On clear dark nights, M 41 is visible to the naked eye as a hazy patch virtually the size of the full moon. Binoculars partially resolve it, and it is a fine object at low power in small telescopes. Some of the star chains form together to compose a backward question mark. Other bright cluster members lie in the shape of a parallelogram.

M93 – 6th Magnitude 22 arc Minutes in Size

This is a small fuzzy patch of light in Puppis, partially resolvable in binoculars. The hardest part of finding this cluster in binoculars is picking it out of a fairly rich region of the milky way. Use low power to examine this cluster and the surrounding richness in a telescope. Medium power provides a nice view of the cluster itself.

Messier 93 (NGC 2447) is an open star cluster in constellation Puppis. It was discovered personally by Charles Messier, and cataloged by him in March of 1781.

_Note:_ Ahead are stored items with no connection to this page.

-- ==== Sys2Proof/Laws/State.lean ====
section
/-! SUPPORT. What each write of one part of the state leaves alone: one lemma per part and write. -/

namespace Sys2Proof.Machine
open Sys2Proof

@[simp] theorem State.wr_pending (s : State) (k : Nat) (v : Word) : (s.wr k v).pending = s.pending := rfl
@[simp] theorem State.wr_mem (s : State) (k : Nat) (v : Word) : (s.wr k v).mem = s.mem := rfl
@[simp] theorem State.wr_mode (s : State) (k : Nat) (v : Word) : (s.wr k v).mode = s.mode := rfl
@[simp] theorem State.wr_now (s : State) (k : Nat) (v : Word) : (s.wr k v).now = s.now := rfl
@[simp] theorem State.wr_aon (s : State) (k : Nat) (v : Word) : (s.wr k v).aon = s.aon := rfl
@[simp] theorem State.wr_freeCount (s : State) (k : Nat) (v : Word) : (s.wr k v).freeCount = s.freeCount := rfl
@[simp] theorem State.wr_sent (s : State) (k : Nat) (v : Word) : (s.wr k v).sent = s.sent := rfl
@[simp] theorem State.wr_pwr (s : State) (k : Nat) (v : Word) : (s.wr k v).pwr = s.pwr := rfl
@[simp] theorem State.wr_events (s : State) (k : Nat) (v : Word) : (s.wr k v).events = s.events := rfl
@[simp] theorem State.wr_nextSeq (s : State) (k : Nat) (v : Word) : (s.wr k v).nextSeq = s.nextSeq := rfl
@[simp] theorem State.wr_rates (s : State) (k : Nat) (v : Word) : (s.wr k v).rates = s.rates := rfl
@[simp] theorem State.wr_sessions (s : State) (k : Nat) (v : Word) : (s.wr k v).sessions = s.sessions := rfl
@[simp] theorem State.wr_usedIds (s : State) (k : Nat) (v : Word) : (s.wr k v).usedIds = s.usedIds := rfl
@[simp] theorem State.wr_flights (s : State) (k : Nat) (v : Word) : (s.wr k v).flights = s.flights := rfl
@[simp] theorem State.wr_dying (s : State) (k : Nat) (v : Word) : (s.wr k v).dying = s.dying := rfl
@[simp] theorem State.wr_points (s : State) (k : Nat) (v : Word) : (s.wr k v).points = s.points := rfl
@[simp] theorem State.wr_nodeGen (s : State) (k : Nat) (v : Word) : (s.wr k v).nodeGen = s.nodeGen := rfl
@[simp] theorem State.wr_groupGen (s : State) (k : Nat) (v : Word) : (s.wr k v).groupGen = s.groupGen := rfl
@[simp] theorem State.wr_groupOwner (s : State) (k : Nat) (v : Word) : (s.wr k v).groupOwner = s.groupOwner := rfl
@[simp] theorem State.wr_forces (s : State) (k : Nat) (v : Word) : (s.wr k v).forces = s.forces := rfl
@[simp] theorem State.wr_acts (s : State) (k : Nat) (v : Word) : (s.wr k v).acts = s.acts := rfl
@[simp] theorem State.wr_image (s : State) (k : Nat) (v : Word) : (s.wr k v).image = s.image := rfl
@[simp] theorem State.wr_wideLane (s : State) (k : Nat) (v : Word) : (s.wr k v).wideLane = s.wideLane := rfl
@[simp] theorem State.wr_committed (s : State) (k : Nat) (v : Word) : (s.wr k v).committed = s.committed := rfl
@[simp] theorem State.wr_progIn (s : State) (k : Nat) (v : Word) : (s.wr k v).progIn = s.progIn := rfl
@[simp] theorem State.wr_inBuf (s : State) (k : Nat) (v : Word) : (s.wr k v).inBuf = s.inBuf := rfl
@[simp] theorem State.wr_tickNo (s : State) (k : Nat) (v : Word) : (s.wr k v).tickNo = s.tickNo := rfl
@[simp] theorem State.wr_base (s : State) (k : Nat) (v : Word) : (s.wr k v).base = s.base := rfl
@[simp] theorem State.wr_tickAt (s : State) (k : Nat) (v : Word) : (s.wr k v).tickAt = s.tickAt := rfl
@[simp] theorem State.wr_applyAt (s : State) (k : Nat) (v : Word) : (s.wr k v).applyAt = s.applyAt := rfl
@[simp] theorem State.wr_hg (s : State) (k : Nat) (v : Word) : (s.wr k v).hg = s.hg := rfl
@[simp] theorem State.wr_doms (s : State) (k : Nat) (v : Word) : (s.wr k v).doms = s.doms := rfl
@[simp] theorem State.wr_responder (s : State) (k : Nat) (v : Word) : (s.wr k v).responder = s.responder := rfl
@[simp] theorem State.wr_laneA (s : State) (k : Nat) (v : Word) : (s.wr k v).laneA = s.laneA := rfl
@[simp] theorem State.wr_laneB (s : State) (k : Nat) (v : Word) : (s.wr k v).laneB = s.laneB := rfl
@[simp] theorem State.wr_updatePending (s : State) (k : Nat) (v : Word) : (s.wr k v).updatePending = s.updatePending := rfl
@[simp] theorem State.wr_keyQ (s : State) (k : Nat) (v : Word) : (s.wr k v).keyQ = s.keyQ := rfl
@[simp] theorem State.wr_keys (s : State) (k : Nat) (v : Word) : (s.wr k v).keys = s.keys := rfl
@[simp] theorem State.wr_dbLen (s : State) (k : Nat) (v : Word) : (s.wr k v).dbLen = s.dbLen := rfl
@[simp] theorem State.wr_dbReqLen (s : State) (k : Nat) (v : Word) : (s.wr k v).dbReqLen = s.dbReqLen := rfl
@[simp] theorem State.wr_dbReply (s : State) (k : Nat) (v : Word) : (s.wr k v).dbReply = s.dbReply := rfl
@[simp] theorem State.wr_backDone (s : State) (k : Nat) (v : Word) : (s.wr k v).backDone = s.backDone := rfl
@[simp] theorem State.wr_ports (s : State) (k : Nat) (v : Word) : (s.wr k v).ports = s.ports := rfl
@[simp] theorem State.wr_alloc (s : State) (k : Nat) (v : Word) : (s.wr k v).alloc = s.alloc := rfl
@[simp] theorem State.wr_nodeGroups (s : State) (k : Nat) (v : Word) : (s.wr k v).nodeGroups = s.nodeGroups := rfl
@[simp] theorem State.wr_eth (s : State) (k : Nat) (v : Word) : (s.wr k v).eth = s.eth := rfl
@[simp] theorem State.wr_rtc (s : State) (k : Nat) (v : Word) : (s.wr k v).rtc = s.rtc := rfl
@[simp] theorem State.wr_tickDue (s : State) (k : Nat) (v : Word) : (s.wr k v).tickDue = s.tickDue := rfl
@[simp] theorem State.wr_retSet (s : State) (k : Nat) (v : Word) : (s.wr k v).retSet = s.retSet := rfl
@[simp] theorem State.wr_retSetAt (s : State) (k : Nat) (v : Word) : (s.wr k v).retSetAt = s.retSetAt := rfl
@[simp] theorem State.wr_mapOuts (s : State) (k : Nat) (v : Word) : (s.wr k v).mapOuts = s.mapOuts := rfl
@[simp] theorem State.wr_aio (s : State) (k : Nat) (v : Word) : (s.wr k v).aio = s.aio := rfl
@[simp] theorem State.wr_can (s : State) (k : Nat) (v : Word) : (s.wr k v).can = s.can := rfl
@[simp] theorem State.wr_relActs (s : State) (k : Nat) (v : Word) : (s.wr k v).relActs = s.relActs := rfl
@[simp] theorem State.wr_schedBad (s : State) (k : Nat) (v : Word) : (s.wr k v).schedBad = s.schedBad := rfl
@[simp] theorem State.wr_mtr (s : State) (k : Nat) (v : Word) : (s.wr k v).mtr = s.mtr := rfl
@[simp] theorem State.wr_energy (s : State) (k : Nat) (v : Word) : (s.wr k v).energy = s.energy := rfl
@[simp] theorem State.wr_energySave (s : State) (k : Nat) (v : Word) : (s.wr k v).energySave = s.energySave := rfl
@[simp] theorem State.wr_portMtr (s : State) (k : Nat) (v : Word) : (s.wr k v).portMtr = s.portMtr := rfl
@[simp] theorem State.wr_pulses (s : State) (k : Nat) (v : Word) : (s.wr k v).pulses = s.pulses := rfl
@[simp] theorem State.wr_upd (s : State) (k : Nat) (v : Word) : (s.wr k v).upd = s.upd := rfl
@[simp] theorem State.wr_flow (s : State) (k : Nat) (v : Word) : (s.wr k v).flow = s.flow := rfl
@[simp] theorem State.wr_snap (s : State) (k : Nat) (v : Word) : (s.wr k v).snap = s.snap := rfl
@[simp] theorem State.wr_rl (s : State) (k : Nat) (v : Word) : (s.wr k v).rl = s.rl := rfl
@[simp] theorem State.wr_oldRoles (s : State) (k : Nat) (v : Word) : (s.wr k v).oldRoles = s.oldRoles := rfl
@[simp] theorem State.wr_tickLog (s : State) (k : Nat) (v : Word) : (s.wr k v).tickLog = s.tickLog := rfl
@[simp] theorem State.wr_hidden (s : State) (k : Nat) (v : Word) : (s.wr k v).hidden = s.hidden := rfl
@[simp] theorem State.wr_cellFaults (s : State) (k : Nat) (v : Word) : (s.wr k v).cellFaults = s.cellFaults := rfl
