-- ==== Sys2Proof/Laws/InvCabinet.lean ====
section
/-! SUPPORT. The invariant under what Machine/Cabinet.lean does. -/

namespace Sys2Proof.Machine
open Sys2Proof

variable {que : List Instr}

theorem execCabinetBusRead_inv (w : BitVec 12) (s : State) (hs : Safety.Keeps que s) : ∃ t, execCabinetBusRead w s = .next t ∧ Safety.Keeps que t := by
  refine ⟨_, rfl, ?_⟩; dsimp only
  repeat' with_reducible first | assumption | apply State.fset_inv | apply State.send_inv | (apply inv_ite <;> intros)

theorem State.ring_inv (s : State) (len : Nat) (hs : Safety.Keeps que s) : Safety.Keeps que (State.ring s len) := by
  unfold State.ring; dsimp only
  repeat' with_reducible first | assumption | apply State.fset_inv | apply State.finc_inv | apply State.authFail_inv | apply State.dropPacket_inv | (apply inv_ite <;> intros) | (refine inv_of_kept ?_; dsimp only; refine kept_of_inv ?_)

theorem State.dbRelease_inv (s : State) (hs : Safety.Keeps que s) : Safety.Keeps que (State.dbRelease s) := by
  unfold State.dbRelease; dsimp only
  repeat' with_reducible first | assumption | apply State.fset_inv | apply State.finc_inv | (apply inv_ite <;> intros) | (refine inv_of_kept ?_; dsimp only; refine kept_of_inv ?_)

theorem execCabinetBusWrite_inv (w : BitVec 12) (v : BitVec 16) (s : State) (hs : Safety.Keeps que s) : ∃ t, execCabinetBusWrite w v s = .next t ∧ Safety.Keeps que t := by
  refine ⟨_, rfl, ?_⟩
  repeat' with_reducible first | assumption | apply State.finc_inv | apply State.mwrite_inv | apply State.ring_inv | apply State.dbRelease_inv | (apply inv_ite <;> intros)

theorem execMirrorPinTimeout_inv (s : State) (hs : Safety.Keeps que s) : ∃ t, execMirrorPinTimeout s = .next t ∧ Safety.Keeps que t := by
  refine ⟨_, rfl, ?_⟩
  repeat' with_reducible first | assumption | apply State.fset_inv

theorem execDoorbellRing_inv (len : BitVec 16) (s : State) (hs : Safety.Keeps que s) : ∃ t, execDoorbellRing len s = .next t ∧ Safety.Keeps que t := by
  refine ⟨_, rfl, ?_⟩
  repeat' with_reducible first | assumption | apply State.ring_inv | (apply inv_ite <;> intros)

theorem execDoorbellReplyReady_inv (s : State) (hs : Safety.Keeps que s) : ∃ t, execDoorbellReplyReady s = .next t ∧ Safety.Keeps que t := by
  refine ⟨_, rfl, ?_⟩; dsimp only
  repeat' with_reducible first | assumption | apply State.fset_inv | apply State.mwrite_inv | apply State.freeBytes_inv | (apply inv_ite <;> intros) | (refine inv_of_kept ?_; dsimp only; refine kept_of_inv ?_) | (refine inv_of_kept ?_; dsimp only; first | refine kept_fewer _ ?_ | refine kept_marks _ ?_ | refine kept_tick ?_) | split

theorem execDoorbellRelease_inv (s : State) (hs : Safety.Keeps que s) : ∃ t, execDoorbellRelease s = .next t ∧ Safety.Keeps que t := by
  refine ⟨_, rfl, ?_⟩
  repeat' with_reducible first | assumption | apply State.dbRelease_inv | (apply inv_ite <;> intros)

theorem execDoorbellWriteWhileBusy_inv (s : State) (hs : Safety.Keeps que s) : ∃ t, execDoorbellWriteWhileBusy s = .next t ∧ Safety.Keeps que t := by
  refine ⟨_, rfl, ?_⟩
  repeat' with_reducible first | assumption | apply State.finc_inv | (apply inv_ite <;> intros)

theorem State.mirrorSwap_inv (s : State) (hs : Safety.Keeps que s) : Safety.Keeps que (State.mirrorSwap s) := by
  unfold State.mirrorSwap; dsimp only
  repeat' with_reducible first | assumption | apply State.finc_inv | apply State.mwrite_inv | (apply inv_ite <;> intros) | (refine inv_of_kept ?_; dsimp only; refine kept_of_inv ?_)

end Sys2Proof.Machine
end

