theorem wit_Calendar :
    (73048 : Nat) < 73049 ∧ 31 ≤ (monthDays (leapYear 199)).getD (12 - 1) 0 ∧ 29 ≤ (monthDays (leapYear 0)).getD (2 - 1) 0 ∧
    (let s := ((((run.fset 0 RTC_SET_HI_YEAR 2199).fset 0 RTC_SET_HI_MONTH 12).fset 0 RTC_SET_LO_DAY 31).fset 0 RTC_SET_LO_HOUR 23).fset 0 RTC_SET_LO_MIN 59
     s.calSet.isSome = true) ∧
    (0 + 1 < calRange) ∧ calRange ≤ (calRange - 1) + 1 := by decide +kernel

theorem wit_BackupDomain :
    ({ run.rtc with frozen := true } : RtcSt).frozen = true ∧
    (let s := (ptp 3).fset 0 RTC_CTRL_DISC_EN 1
     s.ptpOk = true ∧ s.fbit 0 RTC_CTRL_DISC_EN = true ∧ (s.fset 0 RTC_STATUS_OSF 1).fbit 0 RTC_STATUS_OSF = true ∧
      (let u : State := { s.fset 0 RTC_STATUS_OSF 0 with eth := { s.eth with shift := 946684800000000000 } }
       u.fbit 0 RTC_STATUS_OSF = false ∧ ((u.rtcMicros : Int) - u.utcMicros (some 0)).natAbs ≤ 100000)) ∧
    (let r := { run.rtc with stopped := false, lost := false }
     r.stopped = false ∧ r.lost = false ∧ ({ r with stopped := true }).stopped = true ∧ ({ r with lost := true }).lost = true) ∧
    ({ run.rtc with frozen := false, onCell := true } : RtcSt).onCell = true ∧ run.ptpOk = false ∧
    ({ run.rtc with onCell := false } : RtcSt).onCell = false ∧ run.pwr.mainPower = true ∧ State.reset.pwr.mainPower = false ∧
    ((2599#16).toNat < 2600 ∧ 2700 ≤ (2700#16).toNat ∧ 2600 ≤ (2600#16).toNat ∧ (2699#16).toNat < 2700) := by decide +kernel

theorem wit_Recorder :
    (let s := (run.fset 0 FLOW_CTRL_EN 1).fset (flowB true 63) FLOW_H_CFG_EN 1
     s.fbit 0 FLOW_CTRL_EN = true ∧ s.fbit (flowB true (63 : Fin 64).val) FLOW_H_CFG_EN = true ∧
      s.flow.stopped.contains (flowKey true 63) = false ∧ s.flowFrozen = false ∧ (s.fset 0 FLOW_STATUS_FROZEN 1).flowFrozen = true) ∧
    (let s := (run.fset (flowB true 63) FLOW_H_CFG_EPOCH 1).setFlowOpen (flowKey true 63)
        (some (1407, ⟨1, 63, 1, 0, 0, 0, 0, 0, 0, 0, 0, 0, 0, [], 0, 0, 0, 0, 0, 0⟩))
     s.fget (flowB true 63) FLOW_H_CFG_EPOCH ≠ 0 ∧ (s.flowOpen (flowKey true 63)).isSome = true) ∧
    (servedB run (rq 4) 0x90 lenFreeze x0 .a = true ∧ servedB (run.fset 0 FLOW_STATUS_FROZEN 1) (rq 4) 0x90 lenFreeze x0 .a = true) ∧
    (run.fset 0 FLOW_CTRL_FREEZE_MAX 1).fget 0 FLOW_CTRL_FREEZE_MAX ≠ 0 ∧ flowBin 0 1 31 = some 31 ∧
    run.pwr.refclkLost = false ∧ ({ run.pwr with refclkLost := true } : PowerSeq).refclkLost = true ∧ run.pwr.mainPower = true ∧
    State.reset.pwr.mainPower = false ∧ (run.fset 0 FLOW_CTRL_EN 0).fbit 0 FLOW_CTRL_EN = false ∧ (run.flowOpen (flowKey true 63)) = none ∧
    run.flowSource 0xF 0 = none ∧ (run.flowSource 0 0).isSome = true ∧
    (let s := ((run.fset (flowB true 63) FLOW_H_CFG_EPOCH 1).setFlowOpen (flowKey true 63)
        (some (1407, ⟨1, 63, 1, 0, 0, 0, 0, 0, 0, 0, 0, 0, 0, [], 0, 0, 0, 0, 0, 0⟩))).fset 0 FLOW_HOURS 241
     (⟨1, 63, 1, 0, 0, 0, 0, 0, 0, 0, 0, 0, 0, [], 0, 0, 0, 0, 0, 0⟩ : FlowRec).start + 240 * s.fget (flowB true 63) FLOW_H_CFG_EPOCH ≤
      s.fget 0 FLOW_HOURS) ∧
    ({ run.flow with work := [(3, 4, (⟨1, 63, 1, 0, 0, 0, 0, 0, 0, 0, 0, 0, 0, [], 0, 0, 0, 0, 0, 0⟩ : FlowRec))] } : FlowSt).work.length = 1 ∧
    2 ≤ (2#8).toNat := by decide +kernel

/-! ### Points, images, keys and the check-value units -/

/-- `run` with the writable PROG input 291 of gallery 0, generation 1, and the session of gallery 0 sending a request. -/
def pts : State := run.setPoint 291 ⟨1, 1, .prog, 0, 7, false, false, true, 0, none⟩
def hOk : BitVec 32 := 0x01002123
def hOld : BitVec 32 := 0x02002123
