-- ==== Sys2Proof/Syntax.lean ====
section
/-! DEFINITION. The names instructions and events speak of, and the one inductive of operations: a constructor for
each row of the opcode table, 241 instructions with words and 116 events of the panel's other agents. -/

namespace Sys2Proof

/-- A core with a program counter: a hart slot of a logical cell of a die (R10), or the steward core of a die (R34).
`p` is the cell's position among the die's logical cells, `slot` its physical hart slot, as in cr.hsel (R29). -/
inductive CoreId where
  | hart (die p slot : Nat)
  | steward (die : Nat)
  deriving DecidableEq, Repr

/-- A member of a batch: queue, sequence and member index, as the crew header has them (R381). -/
structure MemberId where
  queue : Nat
  seq : Nat
  index : Nat
  deriving DecidableEq, Repr

/-- One crew of a member, by its rank in the train (R246). -/
structure CrewRef where
  mem : MemberId
  rank : Nat
  deriving DecidableEq, Repr

/-- A barrier object, bound by cell rank and offset in the hold, so that it follows its crew (R207, R260). -/
structure ObjRef where
  crew : CrewRef
  cellRank : Nat
  off : Nat
  deriving DecidableEq, Repr

/-- Trap causes (R86). -/
inductive Cause where
  | illegal | priv | vtype | splitmode | brk | svc
  | align | straddle | page | hugeabsent | perm | seal | owner | sparse
  | stream | layout | table | bankcmd | bobj | launch
  | ecc | link | energy
  deriving DecidableEq, Repr

/-- What a trap reports: cause, address, element with its row, and for PAGE and HUGEABSENT the reason and the walk
level of the fault record (R120, R376). -/
structure TrapInfo where
  cause : Cause
  addr : Word := 0
  elem : Nat := 0
  reason : Nat := 0
  level : Nat := 0
  deriving DecidableEq, Repr

/-- Where one crew is put: its die, and for each cell rank the cell, the first hold block and the hart slots in
ascending slot rank (R247, R248, R391). -/
structure CrewPlace where
  die : Nat
  cells : List (Nat × Nat × List Nat)
  deriving DecidableEq, Repr

/-- A frame of the boot protocol as received on host port 0 (R351): addresses, header fields and payload. -/
structure BootFrame where
  src : BitVec 48
  dst : BitVec 48
  op : BitVec 8
  flags : BitVec 8
  seq : BitVec 16
  offset : BitVec 32
  length : BitVec 16
  status : BitVec 16
  payload : List Byte
  deriving DecidableEq, Repr

/-- The heading of an incoming RDMA request: port, queue pair, remote key and virtual address, and whether the bytes it reads
hold an uncorrectable error (R383, R385). -/
structure RdmaHead where
  port : Nat
  qp : Nat
  rkey : BitVec 32
  va : Word
  spoilt : Bool
  deriving DecidableEq, Repr
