-- ==== Sys2Proof/Decode.lean ====
section
/-! DEFINITION. Decoding a 32-bit instruction word (R64 to R85) and encoding an instruction back into its word. -/

namespace Sys2Proof

/-- Why a word names no instruction (R69 steps 1 and 2). Every one of them traps ILLEGAL. -/
inductive Reject where
  /-- The major, function, sub or variant value is not allocated. -/
  | unallocated
  /-- A reserved field is not zero. -/
  | reserved
  /-- A register number, rounding code, size or selection has no meaning. -/
  | operand
  deriving DecidableEq, Repr

/-- The n-bit field of `w` whose lowest bit is bit `lo`. -/
def fld {n : Nat} (w lo : Nat) : BitVec n := BitVec.ofNat n (w / 2 ^ lo)

/-- The field of `n` bits at `lo` holds `v`. -/
def chk (w lo n v : Nat) : Bool := w / 2 ^ lo % 2 ^ n == v

/-- The instruction when its reserved fields are zero. -/
def need (c : Bool) (i : Instr) : Except Reject Instr := if c then .ok i else .error .reserved

/-- Major 0x00 by its selecting field (R71 to R85). -/
def decode00 (w : Nat) : Except Reject Instr :=
  match w % 2 ^ 6 with
  | 1 => need (chk w 6 5 0) (.add (fld w 21) (fld w 16) (fld w 11))
  | 2 => need (chk w 6 5 0) (.sub (fld w 21) (fld w 16) (fld w 11))
  | 3 => need (chk w 6 5 0) (.and (fld w 21) (fld w 16) (fld w 11))
  | 4 => need (chk w 6 5 0) (.or (fld w 21) (fld w 16) (fld w 11))
  | 5 => need (chk w 6 5 0) (.xor (fld w 21) (fld w 16) (fld w 11))
  | 6 => need (chk w 6 5 0) (.sll (fld w 21) (fld w 16) (fld w 11))
  | 7 => need (chk w 6 5 0) (.srl (fld w 21) (fld w 16) (fld w 11))
  | 8 => need (chk w 6 5 0) (.sra (fld w 21) (fld w 16) (fld w 11))
  | 9 => need (chk w 6 5 0) (.rotl (fld w 21) (fld w 16) (fld w 11))
  | 10 => need (chk w 6 5 0) (.rotr (fld w 21) (fld w 16) (fld w 11))
  | 11 => need (chk w 6 5 0) (.min (fld w 21) (fld w 16) (fld w 11))
  | 12 => need (chk w 6 5 0) (.max (fld w 21) (fld w 16) (fld w 11))
  | 13 => need (chk w 6 5 0) (.minu (fld w 21) (fld w 16) (fld w 11))
  | 14 => need (chk w 6 5 0) (.maxu (fld w 21) (fld w 16) (fld w 11))
  | 15 => need (chk w 6 5 0) (.slt (fld w 21) (fld w 16) (fld w 11))
  | 16 => need (chk w 6 5 0) (.sltu (fld w 21) (fld w 16) (fld w 11))
  | 17 => need (chk w 6 5 0) (.mul (fld w 21) (fld w 16) (fld w 11))
  | 18 => need (chk w 6 5 0) (.mulh (fld w 21) (fld w 16) (fld w 11))
  | 19 => need (chk w 6 5 0) (.mulhu (fld w 21) (fld w 16) (fld w 11))
  | 20 => need (chk w 6 5 0) (.div (fld w 21) (fld w 16) (fld w 11))
  | 21 => need (chk w 6 5 0) (.divu (fld w 21) (fld w 16) (fld w 11))
  | 22 => need (chk w 6 5 0) (.rem (fld w 21) (fld w 16) (fld w 11))
  | 23 => need (chk w 6 5 0) (.remu (fld w 21) (fld w 16) (fld w 11))
  | 24 => need (chk w 6 10 0) (.clz (fld w 21) (fld w 16))
  | 25 => need (chk w 6 10 0) (.ctz (fld w 21) (fld w 16))
  | 26 => need (chk w 6 10 0) (.cpop (fld w 21) (fld w 16))
  | 27 => need (chk w 8 3 0) (.addsh (fld w 21) (fld w 16) (fld w 11) (fld w 6))
  | 28 => need (chk w 7 4 0) (.slli (fld w 21) (fld w 16) (fld w 11) (fld w 6))
  | 29 => need (chk w 7 4 0) (.srli (fld w 21) (fld w 16) (fld w 11) (fld w 6))
  | 30 => need (chk w 7 4 0) (.srai (fld w 21) (fld w 16) (fld w 11) (fld w 6))
  | 32 => .ok (.ldx (fld w 21) (fld w 16) (fld w 11) (fld w 8) (fld w 6))
  | 33 => need (chk w 10 1 0) (.stx (fld w 21) (fld w 16) (fld w 11) (fld w 8) (fld w 6))
  | _ => .error .unallocated

/-- Major 0x02 by its selecting field (R71 to R85). -/
def decode02 (w : Nat) : Except Reject Instr :=
  match w / 2 ^ 14 % 2 ^ 2 with
  | 0 => .ok (.andi (fld w 21) (fld w 16) (fld w 0))
  | 1 => .ok (.ori (fld w 21) (fld w 16) (fld w 0))
  | 2 => .ok (.xori (fld w 21) (fld w 16) (fld w 0))
  | _ => .error .unallocated

/-- Major 0x04 by its selecting field (R71 to R85). -/
def decode04 (w : Nat) : Except Reject Instr :=
  match w / 2 ^ 20 % 2 ^ 1 with
  | 0 => .ok (.lui (fld w 21) (fld w 0))
  | 1 => .ok (.aupc (fld w 21) (fld w 0))
  | _ => .error .unallocated

/-- Major 0x05 by its selecting field (R71 to R85). -/
def decode05 (w : Nat) : Except Reject Instr :=
  match w / 2 ^ 15 % 2 ^ 1 with
  | 0 => .ok (.ld (fld w 21) (fld w 16) (fld w 12) (fld w 0))
  | 1 => need (chk w 14 1 0) (.st (fld w 21) (fld w 16) (fld w 12) (fld w 0))
  | _ => .error .unallocated

/-- The system group, sub 6 of major 0x08 (R74). -/
def decodeSystem (w : Nat) : Except Reject Instr :=
  match w % 2 ^ 12 with
  | 0 => need (chk w 16 10 0) (.nop)
  | 1 => need (chk w 16 10 0) (.halt)
  | 2 => need (chk w 16 10 0) (.yield)
  | 3 => need (chk w 16 10 0) (.wfe)
  | 4 => need (chk w 16 10 0) (.ifence)
  | 5 => need (chk w 16 10 0) (.rett)
  | 6 => need (chk w 16 5 0) (.enrg (fld w 21))
  | _ => .error .unallocated

/-- Major 0x08 by its sub field (R74). -/
def decode08 (w : Nat) : Except Reject Instr :=
  match w / 2 ^ 12 % 2 ^ 4 with
  | 0 => need (chk w 16 5 0) (.crr (fld w 21) (fld w 0))
  | 1 => .ok (.crw (fld w 21) (fld w 16) (fld w 0))
  | 2 => .ok (.crs (fld w 21) (fld w 16) (fld w 0))
  | 3 => .ok (.crc (fld w 21) (fld w 16) (fld w 0))
  | 4 => need (chk w 16 10 0) (.svc (fld w 0))
  | 5 => need (chk w 16 10 0) (.brk (fld w 0))
  | 7 => need (chk w 16 5 0) (.topo (fld w 21) (fld w 0))
  | 6 => decodeSystem w
  | _ => .error .unallocated

/-- Major 0x09 by its selecting field (R71 to R85). -/
def decode09 (w : Nat) : Except Reject Instr :=
  match w / 2 ^ 16 % 2 ^ 4 with
  | 0 => .ok (.bany (fld w 20) (fld w 0))
  | 1 => .ok (.ball (fld w 20) (fld w 0))
  | 2 => need (chk w 25 1 0) (.loop (fld w 20) (fld w 0))
  | _ => .error .unallocated

/-- Major 0x10 by its selecting field (R71 to R85). -/
def decode10 (w : Nat) : Except Reject Instr :=
  match w % 2 ^ 1 with
  | 0 => need (chk w 1 6 0) (.setvl (fld w 21) (fld w 16) (fld w 13) (fld w 9) (fld w 7))
  | 1 => need (chk w 1 6 0 && chk w 16 5 0) (.setvlq (fld w 21) (fld w 13) (fld w 9) (fld w 7))
  | _ => .error .unallocated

Messier 93 is about 1° northwest of the 3rd magnitude star 7 Puppis. It is nearly as bright (magnitude 6.0) but less dense than the nearby open cluster M 46. Messier 93 is a rich, luminous, wedge-shaped group; it contains 80 stars of 8th magnitude and fainter in an area 22′ in diameter. The stars are grouped in a triangle pointing to the southwest. A few brighter cluster members are scattered east and west and of the wedge.

M47 – 5th Magnitude 30 arc minutes

A bright cluster in Puppis, easily visible as a hazy patch to the naked eye. Binoculars show a large hazy patch with many stars resolved overtop. Telescopes show a fairly loose cluster with stars of different magnitudes.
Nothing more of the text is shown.